## Problem description
Check each line of the material below for "maxImage" and copy those where it appears.

## Extracted entries
━━━━━━━━━━━━━━━━

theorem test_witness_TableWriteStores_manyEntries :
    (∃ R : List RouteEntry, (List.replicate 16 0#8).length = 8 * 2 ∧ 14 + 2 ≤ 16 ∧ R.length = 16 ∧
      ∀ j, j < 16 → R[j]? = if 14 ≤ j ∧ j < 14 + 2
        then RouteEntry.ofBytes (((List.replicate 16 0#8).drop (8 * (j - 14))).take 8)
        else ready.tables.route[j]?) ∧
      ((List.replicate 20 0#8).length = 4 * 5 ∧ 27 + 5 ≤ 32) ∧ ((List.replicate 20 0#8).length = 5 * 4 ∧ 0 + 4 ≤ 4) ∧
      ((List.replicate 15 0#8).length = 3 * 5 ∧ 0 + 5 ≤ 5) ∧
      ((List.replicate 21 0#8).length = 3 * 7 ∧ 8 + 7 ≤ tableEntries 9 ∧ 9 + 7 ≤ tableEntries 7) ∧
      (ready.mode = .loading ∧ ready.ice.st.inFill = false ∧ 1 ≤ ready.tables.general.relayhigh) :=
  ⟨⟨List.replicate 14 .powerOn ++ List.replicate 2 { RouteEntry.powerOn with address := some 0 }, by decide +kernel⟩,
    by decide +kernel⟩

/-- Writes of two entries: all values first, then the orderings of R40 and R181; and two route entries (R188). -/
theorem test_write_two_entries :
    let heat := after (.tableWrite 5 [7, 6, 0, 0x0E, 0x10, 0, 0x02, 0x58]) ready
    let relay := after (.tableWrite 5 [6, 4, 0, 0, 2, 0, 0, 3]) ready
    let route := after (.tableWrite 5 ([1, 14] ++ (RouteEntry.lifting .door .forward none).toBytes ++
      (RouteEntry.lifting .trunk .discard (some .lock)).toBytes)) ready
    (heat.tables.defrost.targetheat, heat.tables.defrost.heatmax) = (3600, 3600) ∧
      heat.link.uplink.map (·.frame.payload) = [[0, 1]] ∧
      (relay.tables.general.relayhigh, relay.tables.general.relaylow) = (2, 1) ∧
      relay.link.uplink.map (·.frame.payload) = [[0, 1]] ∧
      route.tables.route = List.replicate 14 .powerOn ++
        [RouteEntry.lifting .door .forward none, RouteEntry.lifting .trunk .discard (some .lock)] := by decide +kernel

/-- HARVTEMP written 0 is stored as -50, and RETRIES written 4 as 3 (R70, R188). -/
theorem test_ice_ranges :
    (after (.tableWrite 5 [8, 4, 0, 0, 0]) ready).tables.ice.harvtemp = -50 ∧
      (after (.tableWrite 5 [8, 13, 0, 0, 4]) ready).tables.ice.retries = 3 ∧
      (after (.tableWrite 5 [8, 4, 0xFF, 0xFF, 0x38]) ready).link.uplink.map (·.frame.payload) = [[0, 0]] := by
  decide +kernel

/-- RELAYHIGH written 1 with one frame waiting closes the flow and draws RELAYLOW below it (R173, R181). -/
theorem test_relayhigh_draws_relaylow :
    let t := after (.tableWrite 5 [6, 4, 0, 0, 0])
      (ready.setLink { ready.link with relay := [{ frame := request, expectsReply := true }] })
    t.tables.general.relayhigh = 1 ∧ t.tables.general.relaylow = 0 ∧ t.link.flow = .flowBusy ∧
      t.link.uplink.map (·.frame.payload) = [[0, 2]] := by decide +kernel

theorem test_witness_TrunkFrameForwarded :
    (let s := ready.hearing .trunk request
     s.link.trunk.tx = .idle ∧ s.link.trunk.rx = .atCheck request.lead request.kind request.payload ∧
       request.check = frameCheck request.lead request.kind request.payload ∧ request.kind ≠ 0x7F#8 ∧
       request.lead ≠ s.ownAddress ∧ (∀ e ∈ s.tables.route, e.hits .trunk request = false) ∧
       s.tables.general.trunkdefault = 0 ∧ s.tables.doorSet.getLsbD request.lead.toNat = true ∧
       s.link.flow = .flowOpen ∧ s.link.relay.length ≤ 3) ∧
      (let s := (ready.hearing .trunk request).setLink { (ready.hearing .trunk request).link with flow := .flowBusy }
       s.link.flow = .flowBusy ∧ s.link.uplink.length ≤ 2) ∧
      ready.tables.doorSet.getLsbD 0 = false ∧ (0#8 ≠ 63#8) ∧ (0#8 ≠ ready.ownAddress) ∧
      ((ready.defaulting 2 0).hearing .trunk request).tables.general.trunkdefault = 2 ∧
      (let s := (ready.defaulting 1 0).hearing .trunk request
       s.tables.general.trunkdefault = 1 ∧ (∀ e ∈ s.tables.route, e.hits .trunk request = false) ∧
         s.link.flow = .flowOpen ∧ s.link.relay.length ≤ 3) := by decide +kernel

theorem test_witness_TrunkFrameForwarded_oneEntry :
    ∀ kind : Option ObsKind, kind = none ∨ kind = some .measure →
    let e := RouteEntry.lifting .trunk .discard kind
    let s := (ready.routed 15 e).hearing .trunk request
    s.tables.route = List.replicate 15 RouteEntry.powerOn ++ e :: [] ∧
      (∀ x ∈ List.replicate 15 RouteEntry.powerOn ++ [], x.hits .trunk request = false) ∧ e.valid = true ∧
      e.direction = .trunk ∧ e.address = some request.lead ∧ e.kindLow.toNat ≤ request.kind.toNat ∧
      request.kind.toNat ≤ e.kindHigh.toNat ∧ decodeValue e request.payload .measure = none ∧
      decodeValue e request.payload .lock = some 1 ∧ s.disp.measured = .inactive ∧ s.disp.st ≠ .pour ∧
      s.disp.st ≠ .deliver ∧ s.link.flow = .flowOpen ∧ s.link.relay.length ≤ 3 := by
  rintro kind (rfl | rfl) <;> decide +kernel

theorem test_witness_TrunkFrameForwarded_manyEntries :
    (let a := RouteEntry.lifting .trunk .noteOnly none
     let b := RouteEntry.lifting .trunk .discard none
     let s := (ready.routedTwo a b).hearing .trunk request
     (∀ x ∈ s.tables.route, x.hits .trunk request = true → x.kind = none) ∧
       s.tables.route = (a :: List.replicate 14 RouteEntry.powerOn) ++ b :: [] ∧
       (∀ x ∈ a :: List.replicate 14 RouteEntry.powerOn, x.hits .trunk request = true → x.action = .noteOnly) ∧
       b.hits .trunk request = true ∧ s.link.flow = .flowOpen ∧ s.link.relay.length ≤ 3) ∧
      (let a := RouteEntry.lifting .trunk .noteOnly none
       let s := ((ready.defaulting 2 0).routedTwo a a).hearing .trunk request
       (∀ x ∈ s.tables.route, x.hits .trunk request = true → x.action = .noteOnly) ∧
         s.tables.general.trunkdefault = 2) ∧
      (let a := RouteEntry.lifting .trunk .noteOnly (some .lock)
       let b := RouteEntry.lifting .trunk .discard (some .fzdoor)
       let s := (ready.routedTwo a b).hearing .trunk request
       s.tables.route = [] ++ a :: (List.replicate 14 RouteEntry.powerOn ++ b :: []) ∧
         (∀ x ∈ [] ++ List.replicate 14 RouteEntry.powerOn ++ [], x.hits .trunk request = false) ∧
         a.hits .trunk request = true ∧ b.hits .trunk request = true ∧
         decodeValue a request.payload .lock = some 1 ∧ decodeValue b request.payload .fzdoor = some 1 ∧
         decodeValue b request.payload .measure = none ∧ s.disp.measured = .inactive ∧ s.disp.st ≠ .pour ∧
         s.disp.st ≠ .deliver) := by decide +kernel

━━━━━━━━━━━━━━━━

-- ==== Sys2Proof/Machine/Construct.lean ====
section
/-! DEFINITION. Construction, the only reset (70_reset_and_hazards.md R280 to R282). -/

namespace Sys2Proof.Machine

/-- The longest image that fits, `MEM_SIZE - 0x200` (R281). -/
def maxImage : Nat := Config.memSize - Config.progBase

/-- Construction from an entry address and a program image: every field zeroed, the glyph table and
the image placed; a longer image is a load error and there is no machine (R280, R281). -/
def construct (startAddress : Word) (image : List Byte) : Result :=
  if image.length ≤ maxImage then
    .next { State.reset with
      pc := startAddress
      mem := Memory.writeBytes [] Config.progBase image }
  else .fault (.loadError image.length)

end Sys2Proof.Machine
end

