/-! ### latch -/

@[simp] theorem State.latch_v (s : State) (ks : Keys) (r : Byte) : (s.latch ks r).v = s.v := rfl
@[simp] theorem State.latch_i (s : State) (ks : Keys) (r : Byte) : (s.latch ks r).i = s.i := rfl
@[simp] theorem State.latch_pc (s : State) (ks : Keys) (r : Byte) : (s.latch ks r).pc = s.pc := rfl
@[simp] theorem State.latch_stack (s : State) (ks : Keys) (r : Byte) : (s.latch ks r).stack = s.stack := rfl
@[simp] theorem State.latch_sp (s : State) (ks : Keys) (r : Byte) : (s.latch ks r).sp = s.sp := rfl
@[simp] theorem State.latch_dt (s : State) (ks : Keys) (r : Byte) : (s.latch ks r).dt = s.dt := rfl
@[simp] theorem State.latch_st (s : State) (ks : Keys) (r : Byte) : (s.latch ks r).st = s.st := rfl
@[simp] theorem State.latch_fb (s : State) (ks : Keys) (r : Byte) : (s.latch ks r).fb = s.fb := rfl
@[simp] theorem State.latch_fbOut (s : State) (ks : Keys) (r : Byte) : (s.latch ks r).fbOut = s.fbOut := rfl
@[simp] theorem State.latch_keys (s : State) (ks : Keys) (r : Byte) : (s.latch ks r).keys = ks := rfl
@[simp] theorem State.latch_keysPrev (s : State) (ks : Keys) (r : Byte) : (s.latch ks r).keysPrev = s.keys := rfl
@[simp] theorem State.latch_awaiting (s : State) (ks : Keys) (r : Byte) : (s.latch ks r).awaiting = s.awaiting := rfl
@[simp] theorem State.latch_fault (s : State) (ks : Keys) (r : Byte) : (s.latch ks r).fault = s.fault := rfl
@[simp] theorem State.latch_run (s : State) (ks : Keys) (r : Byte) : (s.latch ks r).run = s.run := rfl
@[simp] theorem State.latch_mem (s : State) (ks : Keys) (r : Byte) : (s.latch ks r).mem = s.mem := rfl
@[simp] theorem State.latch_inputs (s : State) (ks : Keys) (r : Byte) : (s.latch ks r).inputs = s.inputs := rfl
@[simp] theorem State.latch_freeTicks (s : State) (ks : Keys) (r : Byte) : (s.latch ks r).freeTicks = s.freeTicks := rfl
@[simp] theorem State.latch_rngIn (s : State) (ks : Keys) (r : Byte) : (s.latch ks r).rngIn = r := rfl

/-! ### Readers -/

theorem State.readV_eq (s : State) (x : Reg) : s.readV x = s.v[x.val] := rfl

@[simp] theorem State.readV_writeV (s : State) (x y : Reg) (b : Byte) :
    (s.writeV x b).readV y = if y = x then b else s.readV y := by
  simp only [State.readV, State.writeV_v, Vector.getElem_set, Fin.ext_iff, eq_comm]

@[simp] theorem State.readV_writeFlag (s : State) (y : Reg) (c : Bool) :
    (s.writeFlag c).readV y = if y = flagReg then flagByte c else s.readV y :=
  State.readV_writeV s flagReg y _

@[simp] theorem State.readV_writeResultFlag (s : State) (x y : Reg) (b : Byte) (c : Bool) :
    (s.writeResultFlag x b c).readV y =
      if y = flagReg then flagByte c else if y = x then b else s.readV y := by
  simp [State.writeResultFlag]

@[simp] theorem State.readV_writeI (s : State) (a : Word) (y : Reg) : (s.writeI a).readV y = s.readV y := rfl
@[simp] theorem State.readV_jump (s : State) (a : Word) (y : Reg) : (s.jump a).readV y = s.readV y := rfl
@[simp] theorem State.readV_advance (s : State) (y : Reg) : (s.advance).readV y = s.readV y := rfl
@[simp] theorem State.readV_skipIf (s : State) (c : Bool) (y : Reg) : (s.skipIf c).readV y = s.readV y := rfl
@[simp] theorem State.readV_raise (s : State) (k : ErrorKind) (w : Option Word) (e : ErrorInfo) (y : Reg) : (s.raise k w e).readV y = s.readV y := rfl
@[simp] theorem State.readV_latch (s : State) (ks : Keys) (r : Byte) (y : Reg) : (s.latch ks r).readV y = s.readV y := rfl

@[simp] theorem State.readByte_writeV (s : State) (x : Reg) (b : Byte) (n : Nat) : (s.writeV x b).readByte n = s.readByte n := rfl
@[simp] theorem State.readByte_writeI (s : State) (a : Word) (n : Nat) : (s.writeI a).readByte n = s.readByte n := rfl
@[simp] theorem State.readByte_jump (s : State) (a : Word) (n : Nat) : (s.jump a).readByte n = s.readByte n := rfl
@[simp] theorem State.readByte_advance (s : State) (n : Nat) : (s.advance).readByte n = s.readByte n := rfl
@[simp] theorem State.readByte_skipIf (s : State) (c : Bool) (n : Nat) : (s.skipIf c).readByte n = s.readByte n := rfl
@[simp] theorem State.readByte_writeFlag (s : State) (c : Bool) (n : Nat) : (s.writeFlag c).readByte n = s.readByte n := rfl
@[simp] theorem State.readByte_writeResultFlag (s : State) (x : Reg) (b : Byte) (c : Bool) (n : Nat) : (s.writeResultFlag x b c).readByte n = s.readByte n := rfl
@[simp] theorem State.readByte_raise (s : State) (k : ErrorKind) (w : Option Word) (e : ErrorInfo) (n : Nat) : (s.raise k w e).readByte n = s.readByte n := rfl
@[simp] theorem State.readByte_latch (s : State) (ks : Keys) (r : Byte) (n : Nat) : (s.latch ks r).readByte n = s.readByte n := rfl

━━━━━━━━━━━━━━━━

## Written solution
def maxImage : Nat := Config.memSize - Config.progBase
  if image.length ≤ maxImage then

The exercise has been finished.